Потом еще было очень плохо, когда налетали штурмовики: они ведь действительно обстреливали людей на балконе. Кошмарно. […] Это было страшно. Они действительно стреляли в людей, которые бежали в бомбоубежище. Одной соседке пятку отстрелили, она от дерева к дереву бежала в бомбоубежище. За нами действительно охотились штурмовики.
До того Герде с матерью неоднократно доводилось переживать тяжелые авианалеты. «Хуже всего это было для солдат-отпускников, они дрожали и молились. По сравнению с ними женщины держались отважно».
Однажды ее чуть ли не насмерть затоптала толпа, в панике бежавшая в убежище. В другой раз, снова упав по дороге в убежище, она не смогла встать, в то время как все остальные уже были в бункере, а в небе висели осветительные ракеты. Никто ей не помог, и она в конце концов дотащилась сама до нижних ступенек лестницы, ведшей в подвал, но внутрь уже не попала. Она напялила себе на голову жестяное ведро и молилась, чтобы ее не засыпало, когда после каждого разрыва все вокруг качалось. После отбоя воздушной тревоги она увидела, как в долине горела «как факел» та фирма, в которой она работала секретаршей. Она бросилась туда и была среди первых, кто начал тушить огонь еще до прибытия пожарных. Двери склада раскалились; она тем не менее пошла туда и, тронув дверь руками, больше не могла их оторвать. «За тушение этого пожара мне был присвоен крест „За военные заслуги“. Это было событие», – говорит она смеясь.
Когда конец становится близок – а это замечают по тому, что удирает живший через пару домов руководитель городской партийной организации, – гражданскому населению приказывают выдвигаться пешим маршем в Зауэрланд. Когда выясняется, что кольцо американцев плотно сомкнулось и у колонны беженцев никаких шансов на прорыв нет, все начинают радостно обниматься, хотя раньше им говорили, что американцы – «людоеды». Мать, непреклонная национал-социалистка, тоже теряет веру в победу нацизма, в то время как отец, который всегда дистанцировался от нацистов, еще за несколько недель до этого писал с Восточного фронта о «чудесном оружии фюрера». В конце концов остается одна лишь жизнь.
...
Конец войны мы с матерью застали здесь. Как входили американцы. Бывают такие моменты в жизни, которые не забываешь, от счастья или от печали.
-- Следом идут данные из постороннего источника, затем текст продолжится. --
/-- The AM stores (R49). -/
def storeTable : List (Nat × (Tok → Src → Src → Word → Instr)) :=
  [(0x58, .stN8), (0x59, .stN16), (0x5A, .stN32), (0x5B, .stN64)]

/-- The AM run-ahead loads (R49). -/
def ldqTable : List (Nat × (Tok → Fin 16 → Src → Word → Instr)) :=
  [(0x60, .ldqN8), (0x61, .ldqN16), (0x62, .ldqN32), (0x63, .ldqN64), (0x64, .ldqS8), (0x65, .ldqS16),
   (0x66, .ldqS32)]

/-- The A-engine word (R49-R51). -/
def decodeA (t : Tok) (op : Nat) (o : BitVec 18) (s : ImmSrc) : Except DecodeError Instr :=
  let d := o.extractLsb' 12 6
  let a := o.extractLsb' 6 6
  let b := o.extractLsb' 0 6
  match a3Table.lookup op with
  | some f => do noExt s; .ok (f t (← dstOf d) (srcOf a) (srcOf b))
  | none =>
  match a2Table.lookup op with
  | some f => do noExt s; need (b == 0) .reservedField; .ok (f t (← dstOf d) (srcOf a))
  | none =>
  match abTable.lookup op with
  | some f => do noExt s; need (d == 0) .reservedField; .ok (f t (srcOf a) (srcOf b))
  | none =>
  match a1Table.lookup op with
  | some f => do noExt s; need (d == 0 && b == 0) .reservedField; .ok (f t (srcOf a))
  | none =>
  match aiTable.lookup op with
  | some f => do .ok (f t (← dstOf d) (srcOf a) (← immSigned s 2 b))
  | none =>
  match branchTable.lookup op with
  | some f => do .ok (f t (srcOf d) (← immSigned s 1 (o.extractLsb' 0 12)))
  | none =>
  match ajTable.lookup op with
  | some f => do noExt s; need (o == 0) .reservedField; .ok (f t)
  | none =>
  match loadTable.lookup op with
  | some (_, f) => do .ok (f t (← dstOf d) (srcOf a) (← immSigned s 2 b))
  | none =>
  match storeTable.lookup op with
  | some f => do .ok (f t (srcOf d) (srcOf a) (← immSigned s 2 b))
  | none =>
  match ldqTable.lookup op with
  | some f => do
    need (32 ≤ d.toNat && d.toNat < 48) .ldqDestination
    .ok (f t (Fin.ofNat 16 (d.toNat - 32)) (srcOf a) (← immSigned s 2 b))
  | none =>
  if op == 0x34 then do need (a == 0) .reservedField; .ok (.li t (← dstOf d) (← immSigned s 2 b))
  else if op == 0x3E then do .ok (.jmp t (← immSigned s 1 o))
  else if op == 0x3F then do .ok (.call t (← immSigned s 1 o))
  else if op == 0x43 then do noExt s; .ok (.trap t o)
  else if op == 0x48 then do
    noExt s; need (o.extractLsb' 3 15 == 0) .reservedField; .ok (.mark t (o.extractLsb' 0 3))
  else if op == 0x49 then do noExt s; need (a == 0 && b == 0) .reservedField; .ok (.rnd t (← dstOf d))
  else if op == 0x4A then do noExt s; .ok (.srd t (← dstOf d) (o.extractLsb' 0 12))
  else if op == 0x4B then do noExt s; .ok (.swr t (srcOf d) (o.extractLsb' 0 12))
  else if op == 0x4C then do
    noExt s; need (b.extractLsb' 3 3 == 0) .reservedField
    match Eng.ofCode (b.extractLsb' 0 3).toNat with
    | some e => .ok (.tset t d (srcOf a) e)
    | none => .error .tsetEngine
  else if op == 0x78 then do
    noExt s; need (d == 0 && b.extractLsb' 3 3 == 0) .reservedField; .ok (.pub t (srcOf a) (b.extractLsb' 0 3))
  else .error .unassigned

/-- The C-engine direct word (R52). -/
def decodeC (t : Tok) (op : Nat) (o : BitVec 18) : Except DecodeError Instr :=
  let s1 := o.extractLsb' 12 6
  let s2 := o.extractLsb' 6 6
  let k := o.extractLsb' 0 6
  let two (f : Tok → CForm → Instr) : Except DecodeError Instr := do
    .ok (f t (.direct (← qsrcOf s1) (← qsrcOf s2) k))
  match op with
  | 0x00 => two .cCopy
  | 0x01 | 0x02 | 0x08 | 0x0D | 0x0E => .error .noDirectForm
  | 0x03 => two .cFill
  | 0x04 => two .cConvF32
  | 0x05 => two .cConvBf16
  | 0x06 => two .cConvF16
  | 0x07 => do need (k == 0) .reservedField; .ok (.cDrain t (.direct s1 (← qsrcOf s2)))
  | 0x09 => do need (k == 0) .reservedField; .ok (.cWmap t (← windowOf s1) (← qsrcOf s2))
  | 0x0A => do need (s2 == 0) .reservedField; .ok (.cWadv t (← windowOf s1) k)
  | 0x0B => do need (s2 == 0 && k == 0) .reservedField; .ok (.cWret t (← windowOf s1))
  | 0x0C => do need (s2 == 0) .reservedField; .ok (.cPfx t (← qsrcOf s1) k)
  | 0x0F => do need (s2 == 0) .reservedField; .ok (.cMbx t (← qsrcOf s1) k)
  | _ => .error .unassigned
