-- ==== Sys2Proof/Machine/Object.lean ====
section
/-! DEFINITION. Barrier objects (R252, R253): their fields, the one update at the bank, completion, arrivals and
pending bytes; the DONE arrival (R90). -/

namespace Sys2Proof.Machine

/-- A barrier object (R252). -/
structure BarObj where
  pend : Word
  expect : W32
  arrived : W32
  gen : W32
  timeout : W32
  launch : BitVec 24
  lv : Bool
  scope : BitVec 3
  tout : Bool
  resv : BitVec 35
  deriving DecidableEq, Repr

/-- The fields of 32 bytes (R252). -/
def BarObj.ofBits (b : BitVec 256) : BarObj :=
  { pend := b.extractLsb' 192 64, expect := b.extractLsb' 160 32, arrived := b.extractLsb' 128 32,
    gen := b.extractLsb' 96 32, timeout := b.extractLsb' 64 32, launch := b.extractLsb' 40 24, lv := b.getLsbD 39,
    scope := b.extractLsb' 36 3, tout := b.getLsbD 35, resv := b.extractLsb' 0 35 }

/-- The 32 bytes of the fields (R252). -/
def BarObj.bits (o : BarObj) : BitVec 256 :=
  o.pend ++ o.expect ++ o.arrived ++ o.gen ++ o.timeout ++ o.launch ++ BitVec.ofBool o.lv ++ o.scope
    ++ BitVec.ofBool o.tout ++ o.resv

/-- A malformed object (R252). -/
def BarObj.malformed (o : BarObj) : Bool := o.resv != 0 || o.expect == 0 || 4 < o.scope.toNat

/-- The test and the completion of R253: a well-formed object with enough arrivals and nothing pending completes. -/
def BarObj.settled (o : BarObj) : BarObj :=
  if !o.malformed && o.expect ≤ o.arrived && o.pend == 0 then
    { o with gen := o.gen + 1, arrived := o.arrived - o.expect }
  else o

/-- The 24 bits by which LAUNCH names a launch's handle (R252). -/
def launchBits (h : Word) : BitVec 24 := h.extractLsb' 9 1 ++ h.extractLsb' 0 9 ++ h.extractLsb' 32 14

/-- The object at a location, read at its bank by an observer. -/
def State.barObj (s : State) (o : Obs) (x : Nat) : BarObj := .ofBits (BitVec.ofNat 256 (leNat (s.peek o x 32)))

/-- The beats kept with an object: the greatest of the generation's arrivals, and that of the last completion (R351). -/
def State.objBeats (s : State) (x : Nat) : BitVec 48 × BitVec 48 := (s.barBeats.lookup x).getD (0, 0)

/-- One operation on an object at its bank, atomically (R149, R252): the update, then the test of R253. -/
def State.updateObj (s : State) (o : Obs) (x : Nat) (f : BarObj → BarObj) : State :=
  let s := s.settle o x 32
  let old := f (s.barObj o x)
  let new := old.settled
  let s := s.pokeHome o x (leBytes 32 new.bits.toNat)
  if new.gen = old.gen then s
  else
    let b := s.objBeats x
    { s with barBeats := (x, (0, b.1)) :: s.barBeats.filter fun p => p.1 != x }

/-- An arrival carries its beat to the object (R351). -/
def State.arriveBeat (s : State) (x : Nat) (beat : BitVec 48) : State :=
  let b := s.objBeats x
  { s with barBeats := (x, (if b.1 < beat then beat else b.1, b.2)) :: s.barBeats.filter fun p => p.1 != x }

/-- The location of the object that a barrier entry names (R82). -/
def entryLoc (e : W32) : Nat := locShared (32 * (e.toNat % 2 ^ 23))

/-- A barrier entry in use (R82). -/
def entryValid (e : W32) : Bool := e.getLsbD 23

/-- A barrier entry that breaks code 9 of R85; GEN must be zero where `done` holds. -/
def entryBad (e : W32) (done : Bool) : Bool :=
  (!entryValid e && e != 0) || 0x600000 ≤ e.toNat % 2 ^ 23 || (done && e.toNat / 2 ^ 24 != 0)

/-- One operation of the device on the object that an entry names, for an observer whose published buffers it may lie in (R248).
An object with uncorrectable data stays as it is (R295). -/
def State.deviceObj (s : State) (who : Option Nat) (e : W32) (f : BarObj → BarObj) : State :=
  let x := s.land who (entryLoc e)
  if (s.poisoned .device x 32).isSome then s else (s.markWritten who (entryLoc e)).updateObj .device x f

/-- Bytes charged to, or subtracted from, the object that an entry names (R253). -/
def State.pendAdd (s : State) (who : Option Nat) (e : W32) (n : Int) : State :=
  if entryValid e && n != 0 then s.deviceObj who e fun o => { o with pend := o.pend + BitVec.ofInt 64 n } else s

/-- The address of the object that an entry names (R82). -/
def entryAddr (e : W32) : Word := BitVec.ofNat 64 (0xA000000000000000 + 32 * (e.toNat % 2 ^ 23))

/-- The protection fault of an operation whose barrier lies in a closed region (R148). -/
def closedFlt (e : W32) : Flt := { kind := .protection, code := 5, addr := entryAddr e }

/-- The object that an entry names lies in a region that a domain may access, and the entry of that region can be read (R148,
R295). -/
def State.entryCheck (s : State) (d : BitVec 16) (supv : Bool) (e : W32) : Except Flt Unit :=
  if entryValid e then s.regionCheck d supv (32 * (e.toNat % 2 ^ 23)) 32 (closedFlt e) else .ok ()

/-- The datapath-check fault of a charge or a subtraction of n bytes that reads a barrier object with uncorrectable data (R295). -/
def State.barFlt (s : State) (who : Option Nat) (e : W32) (n : Int) : Option Flt :=
  if !entryValid e || n = 0 then none
  else (s.poisoned .device (s.land who (entryLoc e)) 32).map fun g => poisonFlt (entryAddr e) (g - s.land who (entryLoc e)) g 6

/-- Bytes charged to the object that an entry names, where it can be read (R133, R153, R295). -/
def State.charged (s : State) (who : Option Nat) (e : W32) (n : Nat) : Except Flt State :=
  match s.barFlt who e n with
  | some f => .error f
  | none => .ok (s.pendAdd who e n)

/-- The DONE arrival of the cell, made once, after its writes are performed at device scope (R90): it is a send, and carries its
beat (R351). -/
def State.doneArrival (s : State) : State :=
  if s.cell.ident.done then s
  else
    let s := s.setCell { s.cell with ident := { s.cell.ident with done := true } }
    let e : W32 := s.cell.ident.record.extractLsb' 96 32
    if !entryValid e then s
    else
      let s := (s.perform (fun p => p.serial == s.cell.ident.serial) 3).send .A
      let s := s.arriveBeat (s.land s.me (entryLoc e)) (s.run .A).beat
      s.deviceObj s.me e fun o => { o with arrived := o.arrived + 1 }

/-! ## Peer stores (R335, R336) -/

/-- The fault of the dropped writes of a channel (R336). -/
def droppedFlt (c : BitVec 12) (n : Nat) : Flt :=
  { kind := .peerDropped, code := BitVec.ofNat 32 (c.toNat + Nat.min n (2 ^ 20 - 1) * 4096) }

/-- An instruction waits for the acknowledgement of some of the cell's peer stores (R335). A dropped one is reported first, by the
engine that sent it, in the state that the instruction found, with the report of the engine's writes on the channel made (R336). -/
def State.peersAcked (s found : State) (sel : PeerStore → Bool) (why : Why := .unit) : Res Unit :=
  match s.flight.dropped.filter sel with
  | p :: _ =>
    let mine (q : PeerStore) : Bool := sel q && q.channel == p.channel && q.eng == p.eng
    let n := (s.flight.dropped.filter mine).length
    let t := found.setFlight { found.flight with dropped := found.flight.dropped.filter fun q => !mine q }
    .error (.faultBy t p.eng (droppedFlt p.channel n))
  | [] =>
    if s.peerStores.any fun q => q.serial == s.cell.ident.serial && sel q then .error (.wait why none) else .ok ()

/-- The pending stores that a peer store was made of. -/
def PeerStore.made (w : PeerStore) (p : PStore) : Bool :=
  p.serial == w.serial && p.core == w.core && p.eng == w.eng && p.seq == w.seq
    && w.addr.toNat / 8 ≤ p.addr.toNat / 8 && p.addr.toNat < w.addr.toNat + w.len

/-- A peer store is ordered before A's next instruction (R245). -/
def State.knowsPeer (s : State) (p : PeerStore) : Bool := p.seq ≤ ((s.run .A).carries .A).get p.eng

end Sys2Proof.Machine
end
Это был вот такой момент, когда мы увидели, как появился первый американский танк на Франкенштрассе, они пришли со стороны Штеле, 9 апреля 1945 года. Мы примерно за час до этого услыхали в воздухе какой-то страшный шум и не понимали, в чем дело… Мы стояли, как зачарованные, на балконе, шум становился все страшнее, пока не показался первый американский танк с желтой звездой. С Франкенштрассе был широкий обзор, на весь разгромленный Эссен. Мы пригнулись и подумали: «Сейчас нас застрелят». Фольксштурмовцы перед этим несколько дней строили противотанковые заграждения из спиленных деревьев. Мы боялись, что там еще будут перестрелки. Так они их летящим галопом взяли. Тут мы друг другу на шею бросились – все позади, снова нас пронесло.
Позже госпожу Герман в другой связи еще раз спрашивают о том, какое значение имело для нее окончание войны. Она подтверждает:
...
…что мы в живых остались. Самое первое. Потом, когда вся правда всплыла, мы были настолько заняты тем, чтобы утолить голод, тогда тоже главное было – выжить. Мы тогда действительно на брюкве жили.
Эта сосредоточенность на чистом выживании не позволяет потом, в решающие годы ее жизни, одуматься, оглянуться на собственный опыт, тем более публично. Удивляться по поводу тех впечатлений, которые остались у нее в памяти (например, как она ребенком увидела евреев, которых сгоняли на вокзал, и на свои вопросы не получила от бабушки никакого ответа), и встраивать их в исторический процесс она начинает только тогда, когда политика снова ее «достает». В конце 1950-х она замечает, что у нее на заводе применяются противоправные методы слежки за работниками. Когда она в конце концов начинает этому сопротивляться, возникает трудовой конфликт, который в конце концов побуждает ее заняться политической и профсоюзной деятельностью и мало-помалу перерабатывать изолированные фрагменты своих воспоминаний в рассказ о своем жизненном опыте. «Мало-помалу» в том смысле, что сначала она отказывается дать нам интервью, говоря, что ее жизнь не так уж интересна. Потом зато получается одна из самых долгих бесед.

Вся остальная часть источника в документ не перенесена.